Мы замечаем, что доктор Битти совершенно справедливо обошел молчанием некоторые утверждения, исходящие от лиц, называвших себя друзьями Кэмпбелла, относительно его образа жизни в последнюю часть его лет. Это несчастье, присущее почти всем людям гения, что они окружены стаей мелких литературных льстецов, которые, чтобы возвеличить себя, берут за правило сообщать каждое обстоятельство, сколь бы тривиальным оно ни было, которое попадает в поле их зрения, и которые не всегда очень щепетильны в соблюдении истины. Кэмпбелл, у которого была полная поэтическая доля тщеславия в составе, был особенно подвержен нападкам таких коварных поклонников и был недостаточно осторожен в выборе своих знакомых. Отсюда обвинения, не затрагивающие никакого вопроса чести или морали, но подразумевающие слабость в значительной степени, были открыто высказаны некоторыми, кто сами по себе не являются образцами кардинальных добродетелей. Такие утверждения не делают чести ни сердцу, ни суждению тех, кто их придумал: и мы бы даже не коснулись этой темы, если бы не для того, чтобы самым решительным образом осудить эти нарушения частной жизни и неблагоразумное и незаслуженное доверие.

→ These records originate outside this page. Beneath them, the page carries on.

/-- OPERATION_COMPLETE (R176, R186, R228, R236, R436, R452). -/
def State.operationDone (s : State) (g : Nat) (hits : List OpHit) (stall : Nat) : State :=
  match s.run g with
  | none => s
  | some q =>
    let s := (s.setRun g none).obsUpd (fun o => { o with
      gpeStall := Tbl.upd (fun _ => 0) o.gpeStall g (· + stall), gpeOps := Tbl.upd (fun _ => 0) o.gpeOps g (· + 1) })
    let s := s.opHits q.node q.old.isNone hits
    match q.old with
    | some o => (s.completeOld q.node q.pass o (graphErrors hits)).showRelease
    | none =>
      match s.nodeAt q.node q.pass with
      | none => s
      | some nd =>
        let (s, wake) := s.completeOp q.node q.pass nd (graphErrors hits)
        s.when wake (fun s => s.wake .emerg)
def execOperationComplete (g : GpeId) (hits : List OpHit) (remoteStall : Nat) (s : State) : Out :=
  .next (s.operationDone g.val hits remoteStall)

/-- Move spilled operations of priority `q` into its queue, one per free place (R231). -/
def State.unspill (s : State) (q : Nat) : Nat → State
  | 0 => s
  | n + 1 =>
    if s.depth q < 4096 then
      match s.gd.spills.find? (fun x => s.prioOf x.1 == q) with
      | some x =>
        (State.enqueue { s with gd := { s.gd with spills := removeFirst (fun y => y == x) s.gd.spills } } x.1 x.2 q).unspill q n
      | none => s
    else s

/-- SPILL_MOVE (R231). -/
def execSpillMove (q : Prio) (s : State) : Out := .next (s.unspill q.val s.gd.spills.length)

/-- A held notice enters its queue (R232): a block makes its readers ready, a clip half counts as filled. -/
def State.enterNotice (s : State) (q : Nat) (v : Notice) : State :=
  let s := State.showQ { s with gd := { s.gd with held := removeFirst (fun y => y == (q, v)) s.gd.held } } q
  match v with
  | .block h =>
    let l := (s.readers h).filter (fun x => x.2.prio == q)
    let s := l.foldl (fun s x => if s.accepts q && s.ready x.1 x.2 then s.createOp x.1 x.2 else s) s
    -- a reader that finds no place keeps the notice where it was
    if l.any (fun x => s.ready x.1 x.2) then State.showQ { s with gd := { s.gd with held := (q, v) :: s.gd.held } } q else s
  | .clip g => s.countFilled g

/-- HELD_NOTICE_ENTER (R232): the oldest notice held for priority `q`. -/
def State.heldEnter (s : State) (q : Nat) : State :=
  if s.accepts q then
    match s.gd.held.find? (fun x => x.1 == q) with
    | some x => s.enterNotice q x.2
    | none => s
  else s
def execHeldNoticeEnter (q : Prio) (s : State) : Out := .next (s.heldEnter q.val)

/-- CLIP_REFILL_NOTICE (R232): a half of a generator's slot has been written. -/
def State.refillNotice (s : State) (g : Nat) : State :=
  if (s.gen g).noticed ∨ (s.gen g).clips.all (fun c => c.ready == c.filled) then s
  else (s.setGen g { s.gen g with noticed := true }).clipNotice g
def execClipRefillNotice (g : Fin 256) (s : State) : Out := .next (s.refillNotice g.val)

/-! ## Taps (R209) -/

def State.tap (s : State) (t : Nat) : TapSt := Tbl.get (fun _ => TapSt.zero) s.mre.taps t
def State.setTap (s : State) (t : Nat) (r : TapSt) : State :=
  { s with mre := { s.mre with taps := Tbl.set (fun _ => TapSt.zero) s.mre.taps t r } }
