/-- In lockstep the device keeps, for a trunk that its own walker does not walk while the peer's does, the tags of the inputs that the peer asks
for (R19, R134, R281). A CSPLIT counts as sent: whether the peer's SSPLIT was acknowledged is not known here (DESIGN CHOICE, log entry 47). -/
def State.ghostWalks (s : State) (t : Nat) : Bool :=
  s.role != 0 && s.lockstep && decide (t < 192) && !s.trunkRuns t && (s.portEnabled t || s.portEnabled (192 + t))

/-- The tag of an entry that only the peer sends, with its transaction when it asks for an input. -/
def State.ghostEnt (s : State) (t m : Nat) (e : PEnt) : State :=
  if s.permitted t e && (!carries e.kind || (s.entBlock m e).isSome) then
    let w := s.walk t
    let s := if e.kind = 0 ∨ e.kind = 5 then
        s.setPer (npKey t m (w.tag % 4096)) (some ⟨entToken e.kind, entInner e.kind, e.handle, m % 65536, e.length, s.now, false⟩)
      else s
    s.setWalk t { w with tag := w.tag + 1 }
  else s

/-- Entries that the ended microframe `m` leaves unsent: deferred ones are dropped, the others are deferred (R137, R138). -/
def State.endWalk (s : State) (t m : Nat) : State :=
  let w := s.walk t
  let s := if w.deferred.isEmpty then s else s.bump (Reg.TS_DROPPED_COUNT t) w.deferred.length
  let s := s.setWalk t { w with deferred := [], rest := [] }
  if s.trunkRuns t then w.rest.foldl (fun s e => s.lateVisit t m e) s
  else if s.ghostWalks t then w.rest.foldl (fun s e => s.ghostEnt t m e) s
  else s

/-- The schedule in force still holds the entry (R22): a transaction of a schedule that has been replaced does not start under the new
one. -/
def State.inForce (s : State) (t : Nat) (e : PEnt) : Bool :=
  (s.entries (listIx (nodeIx (s.treeOf t) e.k e.phase) (outKind e.kind)) s.bank).contains e

/-- The walk of microframe `m` begins (R132, R138): the deferred transactions that the schedule still holds, that are not due again and that
find a tag go first. Of a damaged list nothing is sent from its bad word on (R435). -/
def State.beginWalk (s : State) (t m : Nat) : State :=
  let w := s.walk t
  let s := s.setF (Reg.TS_TRUNK_STATUS_LAST_COUNT t) w.sent
  let all := if s.walks t m then s.walkDue t m else []
  let due := all.filter (s.sound (s.treeOf t))
  let s := s.unsent t (all.filter (fun e => !s.sound (s.treeOf t) e))
  let l := w.carry.filter (fun e => !due.any (fun x => x.handle == e.handle && x.kind == e.kind))
  let n := (due.filter (s.transmits t m)).length
  let keep := if s.walks t m then (l.filter (s.inForce t)).take (4096 - n) else []
  let lost := l.length - keep.length
  let s := if lost = 0 then s else s.bump (Reg.TS_DROPPED_COUNT t) lost
  let s := s.setWalk t { WalkRec.reset with deferred := keep, rest := due }
  if s.ghostWalks t && (!s.inSatin || m % 8 == 0) then
    ((s.walkDue t m).filter (s.sound (s.treeOf t))).foldl (fun s e => s.ghostEnt t m e) s
  else s

/-! ## Non-periodic fill (R154, R155) -/

/-- Transfers that could start an attempt on trunk `t`, oldest first, with their attempts. -/
def State.waiting (s : State) (t : Nat) : List (Nat × Xfer × List NpOut) :=
  s.bus.xfers.filterMap (fun e => match e.2 with
    | some r =>
      if s.xferTrunk r = t && s.ready_ e.1 r then
        let l := s.attempts e.1 r
        if l.isEmpty then none else some (e.1, r, l)
      else none
    | none => none)

/-- Class of a transfer (R154): the TM's, control, bulk and tunnel. -/
def xferClass (r : Xfer) : Nat :=
  match r.owner with
  | .tm _ => 0
  | _ => if isBulk r.kind then 2 else 1

/-- The classes that are served. -/
def State.served (s : State) (r : Xfer) : Bool := xferClass r != 2 || s.flag Reg.TS_CTRL_BULK_EN

def State.credit (s : State) (t f : Nat) : Int := Tbl.get (fun _ => 0) s.ts.credits (t * 2048 + f)
def State.setCredit (s : State) (t f : Nat) (c : Int) : State :=
  { s with ts := { s.ts with credits := Tbl.set (fun _ => 0) s.ts.credits (t * 2048 + f) c } }

/-- The function that is served next (R155): ascending, after the last one served; with credit, or with WEIGHT 0 when no other
has both credit and work. -/
def State.nextFn (s : State) (t : Nat) (fs : List Nat) : Option Nat :=
  let rich := fs.filter (fun f => (s.share f).weight != 0 && decide (0 < s.credit t f))
  let l := if rich.isEmpty then fs.filter (fun f => (s.share f).weight == 0) else rich
  let last := Tbl.get (fun _ => 2048) s.ts.lastFn t
  let lo (l : List Nat) : Option Nat := l.foldl (fun a f => match a with | some x => some (min x f) | none => some f) none
  (lo (l.filter (fun f => decide (last < f)))).or (lo l)

/-- The attempt that starts next on trunk `t`. -/
def State.pickNp (s : State) (t : Nat) (l : List (Nat × Xfer × List NpOut)) : Option (Nat × Xfer × List NpOut) :=
  match l.find? (fun e => xferClass e.2.1 == 0) with
  | some e => some e
  | none =>
    let cls (c : Nat) : Option (Nat × Xfer × List NpOut) :=
      let m := l.filter (fun e => xferClass e.2.1 == c)
      match s.nextFn t ((m.map (fun e => e.2.1.fn)).eraseDups) with
      | some f => m.find? (fun e => e.2.1.fn == f)
      | none => none
    (cls 1).or (cls 2)

/-- A bulk or tunnel endpoint that must be resynchronised has its CLEAR_STALL sent before its next transfer (R301, R425). -/
def State.askClear (s : State) (t : Nat) : State :=
  s.bus.xfers.foldl (fun s e => match e.2 with
    | some r =>
      if isBulk r.kind && s.bus.resync.contains r.handle && !r.clearStall && !s.behind e.1 r && s.xferTrunk r == t then
        (s.setXfer e.1 (some { r with clearStall := true })).pushTm (s.rootOf (r.handle / 16)) false
          [.clearStall (r.handle / 16) r.handle]
      else s
    | none => s) s
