-- ==== Sys2Proof/Machine/Movers.lean ====
section
/-! DEFINITION. The block movers (R372 to R391): the bursts of each kind of work, completions of the host, engine faults, aborts and
restarts. -/

namespace Sys2Proof.Machine

/-! ## What a transfer still takes from the host, or gives to it (R173, R174, R381) -/

/-- Bytes that the device appends to a transfer's data: the payload CRC or the frame check sequence (R390, R410). -/
def trailerLen (r : Xfer) : Nat := if (r.kind == .bulkOut && r.crc) || (r.kind == .tunnelTx && r.addFcs && r.format == 0) then 4 else 0

/-- Ordinal of the next packet that a transfer's buffers take. -/
def packetIx (r : Xfer) : Nat := seqDist (if r.kind = .control then 1 else r.first) r.next

/-- A transfer moves data from the host. -/
def takesHost (r : Xfer) : Bool :=
  match r.kind with
  | .bulkOut | .tunnelTx => true
  | .control => !ctlIn r && ctlLen r != 0
  | _ => false

/-- The packet buffer of an OUT transfer's next packet is free (R173, R174, R381). -/
def State.canFill (s : State) (x : Nat) (r : Xfer) : Bool :=
  takesHost r && !r.waitSlot && !r.squash && !r.clearStall && !s.behind x r && !r.lastSeen &&
    (if r.kind = .control then r.stage == 1 && r.bufs.isEmpty
     else decide (r.bufs.length < s.windowOf r) && !r.bufs.any (fun b => b.seq % s.windowOf r == r.next % s.windowOf r))

/-- Host bytes of the next packet: offset and number. -/
def State.fillNeed (s : State) (r : Xfer) : Nat × Nat :=
  let a := packetIx r * s.packetSize r
  (a, min r.len (a + s.packetSize r) - a)

/-- The next packet is in its buffer (R173, R390, R410): host bytes, then what of the trailer falls into it. -/
def State.fillOut (s : State) (x : Nat) (host : List Byte) : State :=
  match s.xfer x with
  | none => s
  | some r =>
    let p := s.packetSize r
    let a := packetIx r * p
    let tl := trailerLen r
    let host := host.take (s.fillNeed r).2
    let all := if tl = 0 then [] else r.data ++ host
    let tail := if tl = 0 ∨ a + p ≤ r.len then [] else ((leBytes 4 (crc32 all)).drop (a - r.len)).take (a + p - max a r.len)
    let last := decide (r.len + tl ≤ a + p)
    let b : PktBuf := ⟨r.next, host ++ tail, last⟩
    let r := { r with bufs := r.bufs ++ [b], next := (r.next + 1) % 65536
                      hostDone := r.hostDone + host.length, data := all
                      lastSeen := last && r.kind != .control }
    ((s.setXfer x (some r)).fillBuf r b).showBufs r |>.saveSeq r

/-- The buffer of an IN transfer that the mover drains next: the oldest packet received in order (R174). -/
def drainBuf (r : Xfer) : Option PktBuf :=
  match r.kind with
  | .bulkOut | .tunnelTx => none
  | _ => r.bufs.foldl (fun (a : Option PktBuf) b =>
      if seqDist r.first b.seq < seqDist r.first r.next then match a with
        | none => some b
        | some c => if seqDist r.first b.seq < seqDist r.first c.seq then some b else some c
      else a) none

/-- Bytes padded with zeros to whole 64-byte units. -/
def pad64 (b : List Byte) : List Byte := padTo (ceilDiv b.length 64 * 64) b

/-- One packet goes to the host (R366, R381, R391, R411): the bytes beyond the data read as 0, a payload CRC and what lies beyond the
buffer are not written. -/
def State.drainIn (s : State) (c x : Nat) : State :=
  match s.xfer x with
  | none => s
  | some r =>
    match drainBuf r with
    | none => s
    | some b =>
      let bufs := r.bufs.filter (fun y => y.seq != b.seq)
      let final := s.allIn r && bufs.isEmpty
      let keep := r.kind == .tunnelRx || (r.kind == .bulkIn && r.crc)
      let got := s.bufBytes r b
      let data := if keep then r.data ++ got else r.data
      let total := if keep then data.length else r.hostDone + got.length
      let stop :=
        if r.kind = .bulkIn ∧ r.crc then (if final then total - 4 else (total - 4) / 64 * 64)
        else if r.kind = .control then total else min r.len total
      let out := if keep then (data.take stop).drop r.hostDone else got.take (stop - r.hostDone)
      let out := if final ∧ r.kind = .bulkIn then padTo (ceilDiv r.len 64 * 64 - r.hostDone) out else pad64 out
      let s := if out = [] then s
        else (s.sendHost (.write r.fn (r.addr + r.hostDone) out)).bump (Reg.BM_WRITE_UNITS_COUNT (c / 64)) (out.length / 64)
      let r := { r with bufs := bufs, data := data, hostDone := max r.hostDone stop }
      ((s.setXfer x (some r)).showBufs r).settleXfer x

/-! ## Clip feeds (R194, R381) -/

/-- Halves of a clip's stream that are fetched or begun and not yet played. -/
def ClipRun.halves (c : ClipRun) : Nat := ceilDiv c.fetched 1152 - c.at_ / 1152

/-- The next burst of a clip's feed: host address, bytes, EBM address, and the half in which the clip's stream begins. It is the
clip's turn when every clip before it has been fetched whole, and the half it fills has been drained. -/
def State.clipBurst (s : State) (g : Nat) (ref : EntryRef) : Option (Nat × Nat × Nat × Nat) :=
  let q := s.gen g
  match q.slot, q.clips.find? (fun c => c.ref == ref) with
  | some a, some c =>
    let before := q.clips.takeWhile (fun c => c.ref != ref)
    let h0 := if c.fetched = 0 then match before.getLast? with
        | some p => (p.h0 + ceilDiv p.stream 1152) % 2
        | none => c.h0
      else c.h0
    let k := c.fetched / 1152
    let room := (before.map (·.halves)).foldl (· + ·) 0 + (k - c.at_ / 1152)
    -- a held notice keeps the next refill back (R232)
    if s.gd.held.any (fun v => v.2 == .clip g) then none
    else if before.all (fun p => p.stream != 0 && p.fetched == p.stream) && (c.stream == 0 || c.fetched != c.stream) && decide (room < 2) then
      let n := min (1152 - c.fetched % 1152) (clipBytes c.samples - c.fetched % max 1 (clipBytes c.samples))
      some (c.addr + c.fetched % max 1 (clipBytes c.samples), n, halfAddr a.1 a.2 ((h0 + k) % 2) + c.fetched % 1152, h0)
    else none
  | _, _ => none

/-- A burst of a clip's feed has come (R194). -/
def State.clipData (s : State) (g : Nat) (ref : EntryRef) (b : List Byte) : State :=
  match s.clipBurst g ref with
  | none => s
  | some (_, n, at_, h0) =>
    let s := s.ebmWrite at_ (b.take n)
    let q := s.gen g
    s.setGen g { q with clips := q.clips.map (fun c => if c.ref = ref then { c with fetched := c.fetched + n, h0 := h0 } else c) }

/-! ## Moves (R374 to R380) -/

/-- How a MOVE, MOVE_INDEXED or FENCE ends (R374, R377, R384). -/
def moveEnding (j : Job) (status : Nat) (urgent : Bool) : Ending :=
  match j.kind with
  | .move _ => ⟨status, j.residue, BitVec.ofNat 32 j.items,
      if status = St.ok then 0xFFFFFFFF else BitVec.ofNat 32 j.items, 0, 0, urgent⟩
  | .indexed _ => ⟨status, j.residue, BitVec.ofNat 32 j.items, 0, 0, 0, urgent⟩
  | _ => ⟨status, 0, 0, 0, 0, 0, urgent⟩

/-- Host addresses of the element that comes next: source and destination (R377). -/
def element (j : Job) : Nat × Nat :=
  let e := j.src + j.offsets.headD 0 * 64
  let l := j.dst + j.items * j.next
  match j.kind with
  | .indexed true => (l, e)
  | _ => (e, l)

/-- The next read of a job: kind, address and bytes (R381). -/
def State.nextRead (s : State) (j : Job) : Option (ReqKind × Nat × Nat) :=
  match j.kind with
  | .fence => some (.fence, j.src, 64)
  | .move _ => if j.haveDesc then some (.data, j.src + j.done, min 4096 (j.len - j.done)) else some (.desc, j.next, 64)
  | .indexed _ => if j.offsets.isEmpty then some (.table, j.tablePos, 64) else some (.data, (element j).1, j.next)
  | .xfer x =>
    match s.xfer x with
    | some r =>
      let (a, n) := s.fillNeed r
      if s.canFill x r && decide (0 < n) then some (.data, r.addr + a, ceilDiv n 64 * 64) else none
    | none => none
  | .clip g => (s.clipBurst g j.ref).map (fun b => (.data, b.1, b.2.1))
  | .tap _ => none

/-- A read, or the write of an element, is inside the windows of its entry (R380). -/
def readAllowed (j : Job) (k : ReqKind) (a n : Nat) : Bool :=
  match j.kind, k with
  | .move true, .desc => insideWindows j.windows a n false && decide (a + n ≤ 2 ^ 64)
  | .indexed _, .table => insideWindows j.windows a n false
  | .indexed _, .data => insideWindows j.windows a n false && insideWindows j.windows (element j).2 n true
  | _, _ => true

/-- A fetched descriptor is checked (R375, R378, R380): the status that ends its entry, or the job with it. -/
def takeDesc (j : Job) (b : List Byte) : Nat × Job :=
  let src := field b 0 8
  let dst := field b 8 8
  let len := field b 16 4
  let last := field b 20 1 % 2 == 1
  let next := field b 24 8
  if field b 20 4 / 2 ≠ 0 ∨ (b.drop 32).any (· != 0) ∨ (len < 64 ∧ len % 64 = 0) then (St.malformed, j)
  else if src % 64 ≠ 0 ∨ dst % 64 ≠ 0 ∨ len % 64 ≠ 0 ∨ (!last ∧ next % 64 ≠ 0) then (St.align, j)
  else if !(insideWindows j.windows src len false && insideWindows j.windows dst len true) then (St.dmaWindow, j)
  else (St.ok, { j with src := src, dst := dst, len := len, last := last, next := next, at_ := j.next, haveDesc := true })

/-! ## Engines (R372, R373, R381) -/

/-- Moves pause while their function is frozen, and every channel of a function in D3hot waits (R337, R372, R427). -/
def State.held_ (s : State) (j : Job) : Bool :=
  s.d3hot j.ref.fn.val || (match j.kind with
    | .move _ | .indexed _ => s.frozen j.ref.fn.val
    | _ => false)

/-- A channel has a unit of work ready (R372, R381). -/
def State.unitReady (s : State) (c : Nat) : Bool :=
  match (s.chan c).job with
  | none => false
  | some j =>
    j.ending.isNone && !s.held_ j && ((s.nextRead j).isSome || (match j.kind with
      | .xfer x => (match s.xfer x with
        | some r => s.canFill x r || (drainBuf r).isSome
        | none => false)
      | _ => false))

/-- The next channel with a unit ready, in ascending number after the last one served (R372). -/
def State.nextChan (s : State) (e : Nat) (skip : Option Nat) : Option Nat :=
  ((List.range 64).map (fun i => e * 64 + ((s.engine e).lastChan + 1 + i) % 64)).find? (fun c => skip != some c && s.unitReady c)

/-- An entry that an engine carries ends. -/
def State.endMove (s : State) (c : Nat) (j : Job) (status : Nat) (urgent : Bool) : State :=
  s.endEntry (some c) j.ref (moveEnding j status urgent)

/-- The engine lets go of its channel. -/
def State.letGo (s : State) (e : Nat) : State := s.setEngine e { s.engine e with holder := none }

/-- The data of a burst has come to channel `c` (R374 to R377, R381, R384). -/
def State.burstData (s : State) (c : Nat) (j : Job) (k : ReqKind) (b : List Byte) : State :=
  let e := c / 64
  let units (s : State) (n : Nat) : State := s.bump (Reg.BM_WRITE_UNITS_COUNT e) (n / 64)
  match j.kind, k with
  | .fence, _ => s.endMove c j St.ok false
  | .move _, .desc =>
    match takeDesc j b with
    | (0, j) => s.setJob c (some j)
    | (st, j) => (s.when (st == St.dmaWindow) (fun s => s.bump (Reg.BM_ERR_WINDOW e))).endMove c j st false
  | .move _, _ =>
    let s := units (s.sendHost (.write j.ref.fn.val (j.dst + j.done) b)) b.length
    let j := { j with done := j.done + b.length, residue := j.residue + b.length }
    if j.done < j.len then s.setJob c (some j)
    else
      let j := { j with items := j.items + 1, haveDesc := false, done := 0 }
      let s := s.setJob c (some j)
      if j.last then s.endMove c j St.ok false
      else if 4096 ≤ j.items then (s.bump (Reg.BM_ERR_LOOP e)).endMove c j St.loop false
      else s
  | .indexed _, .table =>
    s.setJob c (some { j with tablePos := j.tablePos + 64, offsets := ((List.range 16).map (fun i => field b (4 * i) 4)).drop (j.items % 16) })
  | .indexed _, _ =>
    let s := units (s.sendHost (.write j.ref.fn.val (element j).2 b)) b.length
    let j := { j with items := j.items + 1, residue := j.residue + b.length, offsets := j.offsets.tail }
    let s := s.setJob c (some j)
    if j.len ≤ j.items then s.endMove c j St.ok false else s
  | .xfer x, _ => (s.letGo e).fillOut x b
  | .clip g, _ => (s.letGo e).clipData g j.ref b
  | .tap _, _ => s.letGo e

Значительная часть переписки, напечатанной в этих томах, носит тривиальный характер и существенно мешает лаконичности биографии. Мы не хотим сказать, что было включено что-то предосудительное, но слишком много заметок и посланий на обыденные темы, которые ни иллюстрируют своеобразный склад ума Кэмпбелла, ни проливают какой-либо свет на его поэтическую историю. Но переписка с его собственной семьей весьма интересна. Нигде Кэмпбелл не предстает в более высоком и достойном уважения свете, чем в роли сына и брата. Даже в часы самых мрачных невзгод мы находим его делящимся своими небольшими и ненадежными доходами с матерью и сестрами; и они в равной степени были участниками его лучших состояний. Его нежность и внимание к жене и детям наиболее заметны; и многие из его писем о своем мальчике, когда «темная тень» проходила через его разум, чрезвычайно трогательны. Те, у кого есть вкус к современному стилю сентиментальничанья о детях и извращенным картинам младенчества, столь распространенным в нашей социальной литературе, возможно, не увидят многого, чем можно восхититься в следующем отрывке из письма Кэмпбелла, объявляющего о рождении его первенца: нам же это представляется чистой и изысканной картиной:—

«Этот маленький джентльмен все это время выглядел таким гордым своим новым положением в обществе, что задирал свои голубые глаза и безмятежное маленькое личико с полным безразличием к тому, что чувствовали или думали окружающие его люди. Наша первая встреча произошла, когда он лежал в своей маленькой колыбельке, среди белого муслина и изящного кружева, приготовленных руками Матильды задолго до прибытия незнакомца. Я поистине верю, несмотря на мою пристрастность, что более прекрасного младенца никогда не озарял свет небес. Он сладко дышал во время своего первого сна. Я не осмелился разбудить его, но рискнул дать ему один поцелуй. Он издал слабый ропот и открыл свои маленькие лазурные огоньки. С тех пор он продолжает расти в благодати и росте. Я могу брать его на руки; но все же его добродушие и красота — лишь провокаторы той привязанности, которой нельзя предаваться: он не выносит, когда его тискают, он еще не может вынести беспокойства. О! если бы я был уверен, что он доживет до тех дней, когда я смогу посадить его на колено и почувствовать сильную пухлость детства, переходящую в энергичную юность. Мой бедный мальчик! будет ли у меня экстаз учить его мыслям и знаниям, и взаимности любви ко мне? Смело заглядывать в будущее так далеко! в настоящее время его прекрасное маленькое личико — утешение для меня; его губы источают тот аромат, который является одной из самых прекрасных милостей Природы, дарованных младенцам, — сладость запаха, более восхитительную, чем все сокровища Аравии. В каких восхитительных красотах Божьей и природной щедрости мы живем, не зная того! Как мало кто когда-либо задумывался о том, что младенец прекрасен! Но мне кажется, что в самой ранней заре младенчества есть красота, которая не уступает привлекательности детства, особенно когда они спят. Их вид вызывает более нежный поток эмоций. Это похоже на трепетную тревогу, которую мы чувствуем за только что зажженную свечу, которую мы боимся погасить».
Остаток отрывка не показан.